(Stored data entries)
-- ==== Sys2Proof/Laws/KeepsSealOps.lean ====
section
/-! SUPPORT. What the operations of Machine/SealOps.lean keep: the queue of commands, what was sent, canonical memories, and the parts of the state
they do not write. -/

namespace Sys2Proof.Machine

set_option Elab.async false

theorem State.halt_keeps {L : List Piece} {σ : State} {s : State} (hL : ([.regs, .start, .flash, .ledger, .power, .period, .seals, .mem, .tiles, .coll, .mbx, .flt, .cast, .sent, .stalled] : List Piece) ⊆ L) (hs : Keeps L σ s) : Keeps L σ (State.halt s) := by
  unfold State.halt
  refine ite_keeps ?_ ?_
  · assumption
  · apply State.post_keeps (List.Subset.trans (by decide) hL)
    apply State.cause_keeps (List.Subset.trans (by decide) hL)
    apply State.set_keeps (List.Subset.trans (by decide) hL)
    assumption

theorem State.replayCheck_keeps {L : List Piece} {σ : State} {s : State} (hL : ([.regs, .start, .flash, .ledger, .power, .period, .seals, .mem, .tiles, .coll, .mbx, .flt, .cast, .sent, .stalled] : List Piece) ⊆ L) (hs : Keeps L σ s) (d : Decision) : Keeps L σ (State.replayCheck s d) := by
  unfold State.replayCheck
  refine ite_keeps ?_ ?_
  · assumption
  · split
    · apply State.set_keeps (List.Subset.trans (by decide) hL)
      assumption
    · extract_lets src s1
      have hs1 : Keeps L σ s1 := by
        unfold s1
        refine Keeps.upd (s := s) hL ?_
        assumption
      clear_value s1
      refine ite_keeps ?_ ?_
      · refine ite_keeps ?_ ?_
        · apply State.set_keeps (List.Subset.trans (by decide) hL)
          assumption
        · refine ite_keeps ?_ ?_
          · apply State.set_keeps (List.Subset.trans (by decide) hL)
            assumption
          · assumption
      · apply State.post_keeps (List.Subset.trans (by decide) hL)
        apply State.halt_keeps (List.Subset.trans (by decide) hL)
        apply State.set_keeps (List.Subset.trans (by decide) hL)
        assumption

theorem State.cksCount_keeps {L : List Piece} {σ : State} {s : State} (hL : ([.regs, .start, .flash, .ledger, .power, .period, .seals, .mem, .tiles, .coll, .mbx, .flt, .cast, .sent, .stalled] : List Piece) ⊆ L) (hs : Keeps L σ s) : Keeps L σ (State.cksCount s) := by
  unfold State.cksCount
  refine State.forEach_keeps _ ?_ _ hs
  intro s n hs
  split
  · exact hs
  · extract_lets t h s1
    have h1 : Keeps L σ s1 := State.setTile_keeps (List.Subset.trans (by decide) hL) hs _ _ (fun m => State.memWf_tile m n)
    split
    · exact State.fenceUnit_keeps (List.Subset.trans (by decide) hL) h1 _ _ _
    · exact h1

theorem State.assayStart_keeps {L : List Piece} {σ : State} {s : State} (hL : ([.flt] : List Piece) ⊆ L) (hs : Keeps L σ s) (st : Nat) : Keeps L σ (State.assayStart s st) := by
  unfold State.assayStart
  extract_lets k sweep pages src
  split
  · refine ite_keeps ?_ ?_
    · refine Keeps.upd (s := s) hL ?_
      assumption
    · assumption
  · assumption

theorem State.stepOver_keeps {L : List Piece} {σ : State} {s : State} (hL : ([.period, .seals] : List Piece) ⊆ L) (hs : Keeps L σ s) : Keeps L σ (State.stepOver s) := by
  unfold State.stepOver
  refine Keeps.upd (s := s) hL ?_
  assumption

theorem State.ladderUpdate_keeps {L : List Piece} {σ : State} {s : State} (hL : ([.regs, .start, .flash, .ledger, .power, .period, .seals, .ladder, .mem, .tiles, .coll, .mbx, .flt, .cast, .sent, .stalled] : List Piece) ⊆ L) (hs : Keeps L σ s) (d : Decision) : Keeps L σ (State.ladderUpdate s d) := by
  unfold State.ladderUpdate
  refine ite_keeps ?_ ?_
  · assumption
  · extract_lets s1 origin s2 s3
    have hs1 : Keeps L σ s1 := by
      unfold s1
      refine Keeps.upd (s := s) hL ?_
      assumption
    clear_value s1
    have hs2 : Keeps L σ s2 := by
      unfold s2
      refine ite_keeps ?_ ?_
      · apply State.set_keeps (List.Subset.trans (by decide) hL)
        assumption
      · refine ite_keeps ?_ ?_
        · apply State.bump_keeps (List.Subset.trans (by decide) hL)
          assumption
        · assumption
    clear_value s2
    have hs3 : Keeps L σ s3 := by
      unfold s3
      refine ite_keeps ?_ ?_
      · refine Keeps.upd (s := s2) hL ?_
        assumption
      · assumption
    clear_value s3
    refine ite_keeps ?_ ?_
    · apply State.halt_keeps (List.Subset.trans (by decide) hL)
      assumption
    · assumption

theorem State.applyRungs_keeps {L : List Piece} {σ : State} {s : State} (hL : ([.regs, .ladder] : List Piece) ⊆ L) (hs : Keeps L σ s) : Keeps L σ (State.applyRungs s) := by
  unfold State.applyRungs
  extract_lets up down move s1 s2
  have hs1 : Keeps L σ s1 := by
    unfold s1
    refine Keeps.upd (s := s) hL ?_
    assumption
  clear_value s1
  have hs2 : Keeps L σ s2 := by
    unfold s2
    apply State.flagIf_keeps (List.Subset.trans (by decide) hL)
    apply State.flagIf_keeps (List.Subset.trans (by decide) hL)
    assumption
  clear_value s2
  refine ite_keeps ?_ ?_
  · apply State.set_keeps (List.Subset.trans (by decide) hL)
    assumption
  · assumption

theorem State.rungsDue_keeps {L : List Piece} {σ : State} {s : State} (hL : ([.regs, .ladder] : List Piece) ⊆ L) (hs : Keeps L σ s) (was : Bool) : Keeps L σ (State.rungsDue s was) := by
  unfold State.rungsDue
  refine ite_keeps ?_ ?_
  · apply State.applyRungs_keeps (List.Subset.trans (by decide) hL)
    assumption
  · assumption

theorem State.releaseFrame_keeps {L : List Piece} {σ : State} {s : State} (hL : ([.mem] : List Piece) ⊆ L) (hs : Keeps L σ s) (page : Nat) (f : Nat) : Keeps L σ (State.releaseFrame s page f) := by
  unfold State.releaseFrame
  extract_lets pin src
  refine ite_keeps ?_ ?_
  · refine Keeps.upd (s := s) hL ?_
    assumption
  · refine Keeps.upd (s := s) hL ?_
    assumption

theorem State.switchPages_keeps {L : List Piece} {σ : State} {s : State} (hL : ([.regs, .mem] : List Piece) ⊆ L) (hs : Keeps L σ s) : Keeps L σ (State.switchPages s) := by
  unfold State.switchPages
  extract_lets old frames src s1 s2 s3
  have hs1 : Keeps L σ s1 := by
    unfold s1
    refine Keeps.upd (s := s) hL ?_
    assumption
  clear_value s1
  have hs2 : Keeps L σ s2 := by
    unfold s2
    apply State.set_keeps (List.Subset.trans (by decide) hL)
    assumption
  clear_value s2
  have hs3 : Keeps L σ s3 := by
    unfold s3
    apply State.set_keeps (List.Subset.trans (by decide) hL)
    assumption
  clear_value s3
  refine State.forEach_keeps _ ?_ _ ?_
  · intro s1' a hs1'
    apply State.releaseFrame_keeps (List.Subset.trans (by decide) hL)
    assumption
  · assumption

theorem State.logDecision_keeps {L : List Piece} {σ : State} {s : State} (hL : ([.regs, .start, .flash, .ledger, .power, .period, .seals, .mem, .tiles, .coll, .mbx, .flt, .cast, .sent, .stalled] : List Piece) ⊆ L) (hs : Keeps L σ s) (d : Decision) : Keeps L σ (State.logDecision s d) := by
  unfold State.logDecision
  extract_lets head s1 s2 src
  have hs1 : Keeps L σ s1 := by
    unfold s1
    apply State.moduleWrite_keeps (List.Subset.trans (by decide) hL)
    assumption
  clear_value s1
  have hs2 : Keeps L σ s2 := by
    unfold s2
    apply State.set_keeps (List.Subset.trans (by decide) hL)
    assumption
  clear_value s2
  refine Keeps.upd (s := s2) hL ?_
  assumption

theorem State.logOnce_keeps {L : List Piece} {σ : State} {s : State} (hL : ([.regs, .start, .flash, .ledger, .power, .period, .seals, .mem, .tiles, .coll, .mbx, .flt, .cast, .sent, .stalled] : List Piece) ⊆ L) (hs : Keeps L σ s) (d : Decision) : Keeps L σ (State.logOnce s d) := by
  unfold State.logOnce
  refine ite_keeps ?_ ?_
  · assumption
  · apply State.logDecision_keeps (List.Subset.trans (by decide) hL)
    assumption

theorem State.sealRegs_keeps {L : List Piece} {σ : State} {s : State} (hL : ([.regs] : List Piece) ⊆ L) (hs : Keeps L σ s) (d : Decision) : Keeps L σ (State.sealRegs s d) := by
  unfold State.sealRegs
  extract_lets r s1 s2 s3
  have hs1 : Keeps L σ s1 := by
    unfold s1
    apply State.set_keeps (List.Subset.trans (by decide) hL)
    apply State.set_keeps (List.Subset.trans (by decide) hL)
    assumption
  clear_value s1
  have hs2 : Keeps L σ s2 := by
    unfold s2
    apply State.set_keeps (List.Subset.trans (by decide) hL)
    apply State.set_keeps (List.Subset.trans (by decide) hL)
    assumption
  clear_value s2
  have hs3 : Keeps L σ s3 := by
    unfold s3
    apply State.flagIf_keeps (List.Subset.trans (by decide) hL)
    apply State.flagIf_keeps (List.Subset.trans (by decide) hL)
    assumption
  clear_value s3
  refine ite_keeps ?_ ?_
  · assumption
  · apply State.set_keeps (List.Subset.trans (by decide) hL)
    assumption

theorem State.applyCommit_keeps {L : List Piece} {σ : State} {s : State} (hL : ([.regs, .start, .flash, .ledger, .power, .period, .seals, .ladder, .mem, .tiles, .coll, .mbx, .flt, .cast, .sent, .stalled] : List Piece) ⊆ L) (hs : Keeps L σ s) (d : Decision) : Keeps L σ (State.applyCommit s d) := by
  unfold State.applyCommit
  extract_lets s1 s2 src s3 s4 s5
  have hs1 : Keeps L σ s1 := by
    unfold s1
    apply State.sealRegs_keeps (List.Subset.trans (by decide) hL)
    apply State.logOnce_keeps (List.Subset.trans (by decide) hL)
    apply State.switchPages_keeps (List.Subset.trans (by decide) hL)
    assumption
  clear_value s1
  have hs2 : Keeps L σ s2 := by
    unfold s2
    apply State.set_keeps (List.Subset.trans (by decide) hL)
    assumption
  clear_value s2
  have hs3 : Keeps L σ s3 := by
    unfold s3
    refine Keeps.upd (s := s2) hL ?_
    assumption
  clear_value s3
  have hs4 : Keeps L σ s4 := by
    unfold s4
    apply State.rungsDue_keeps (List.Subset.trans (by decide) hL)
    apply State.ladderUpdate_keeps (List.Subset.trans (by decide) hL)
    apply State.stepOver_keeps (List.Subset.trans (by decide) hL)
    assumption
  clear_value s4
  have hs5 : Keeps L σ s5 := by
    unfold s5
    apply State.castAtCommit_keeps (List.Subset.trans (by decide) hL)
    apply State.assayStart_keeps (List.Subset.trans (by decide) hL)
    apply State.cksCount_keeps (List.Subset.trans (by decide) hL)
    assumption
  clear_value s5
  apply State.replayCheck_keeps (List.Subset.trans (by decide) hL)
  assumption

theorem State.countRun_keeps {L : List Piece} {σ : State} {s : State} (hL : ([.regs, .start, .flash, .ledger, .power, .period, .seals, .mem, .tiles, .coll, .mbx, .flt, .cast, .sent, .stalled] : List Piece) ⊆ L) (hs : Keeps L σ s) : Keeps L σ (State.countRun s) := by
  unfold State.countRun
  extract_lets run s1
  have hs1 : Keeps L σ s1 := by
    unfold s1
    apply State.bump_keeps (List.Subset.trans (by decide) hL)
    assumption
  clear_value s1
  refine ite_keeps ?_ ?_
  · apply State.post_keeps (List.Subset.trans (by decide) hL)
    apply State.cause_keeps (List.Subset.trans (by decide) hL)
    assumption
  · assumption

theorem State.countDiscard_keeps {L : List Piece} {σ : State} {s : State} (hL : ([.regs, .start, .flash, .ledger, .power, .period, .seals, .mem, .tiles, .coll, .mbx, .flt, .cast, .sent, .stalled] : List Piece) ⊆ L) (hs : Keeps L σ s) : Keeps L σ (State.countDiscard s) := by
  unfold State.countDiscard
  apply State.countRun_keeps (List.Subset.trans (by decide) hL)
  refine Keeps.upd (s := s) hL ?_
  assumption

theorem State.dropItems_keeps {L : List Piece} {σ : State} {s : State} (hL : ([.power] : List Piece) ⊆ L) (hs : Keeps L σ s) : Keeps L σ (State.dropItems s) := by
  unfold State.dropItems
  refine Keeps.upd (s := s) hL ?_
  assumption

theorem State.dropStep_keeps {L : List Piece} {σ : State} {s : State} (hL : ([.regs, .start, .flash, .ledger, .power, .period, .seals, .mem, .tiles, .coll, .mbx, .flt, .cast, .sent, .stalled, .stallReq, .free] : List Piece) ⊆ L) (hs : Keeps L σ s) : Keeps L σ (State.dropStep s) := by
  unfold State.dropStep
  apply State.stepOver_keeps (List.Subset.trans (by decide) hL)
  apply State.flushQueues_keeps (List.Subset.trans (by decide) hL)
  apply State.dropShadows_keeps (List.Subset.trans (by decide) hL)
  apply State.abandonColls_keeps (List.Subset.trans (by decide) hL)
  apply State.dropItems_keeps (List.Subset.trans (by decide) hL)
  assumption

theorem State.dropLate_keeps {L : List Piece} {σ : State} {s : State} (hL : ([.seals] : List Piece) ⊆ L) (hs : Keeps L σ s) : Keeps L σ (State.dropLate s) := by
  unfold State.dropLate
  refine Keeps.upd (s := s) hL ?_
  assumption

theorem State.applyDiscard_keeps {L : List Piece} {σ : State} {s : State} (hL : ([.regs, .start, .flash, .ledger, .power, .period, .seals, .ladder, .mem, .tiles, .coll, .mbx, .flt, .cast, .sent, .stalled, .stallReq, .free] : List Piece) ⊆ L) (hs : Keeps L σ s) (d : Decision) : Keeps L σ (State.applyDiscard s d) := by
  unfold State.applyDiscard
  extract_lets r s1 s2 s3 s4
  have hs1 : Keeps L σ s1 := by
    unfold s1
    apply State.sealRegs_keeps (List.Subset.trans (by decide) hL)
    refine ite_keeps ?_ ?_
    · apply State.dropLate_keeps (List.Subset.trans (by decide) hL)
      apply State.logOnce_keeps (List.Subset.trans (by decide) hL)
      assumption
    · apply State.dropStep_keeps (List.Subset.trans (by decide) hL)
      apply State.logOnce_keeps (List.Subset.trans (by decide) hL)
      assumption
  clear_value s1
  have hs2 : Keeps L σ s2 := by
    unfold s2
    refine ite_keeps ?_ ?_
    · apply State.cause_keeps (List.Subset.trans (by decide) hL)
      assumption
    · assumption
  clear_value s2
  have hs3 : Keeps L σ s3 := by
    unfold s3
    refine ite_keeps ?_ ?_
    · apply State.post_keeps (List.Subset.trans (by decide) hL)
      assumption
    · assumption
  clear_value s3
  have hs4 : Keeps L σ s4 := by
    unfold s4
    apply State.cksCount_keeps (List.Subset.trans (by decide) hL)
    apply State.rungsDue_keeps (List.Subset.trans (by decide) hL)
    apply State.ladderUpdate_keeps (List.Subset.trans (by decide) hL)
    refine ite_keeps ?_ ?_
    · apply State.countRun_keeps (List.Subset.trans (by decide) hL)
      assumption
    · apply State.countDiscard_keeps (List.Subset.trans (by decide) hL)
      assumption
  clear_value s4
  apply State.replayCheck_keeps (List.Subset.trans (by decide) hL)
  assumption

* _The problem_
Which lines belong in the answer? Exactly those from the first line of the entries through the line holding "namespace Sys2Proof.Machine", inclusive, copied unchanged.

* _Written answer_
-- ==== Sys2Proof/Laws/KeepsSealOps.lean ====
section
/-! SUPPORT. What the operations of Machine/SealOps.lean keep: the queue of commands, what was sent, canonical memories, and the parts of the state
they do not write. -/

namespace Sys2Proof.Machine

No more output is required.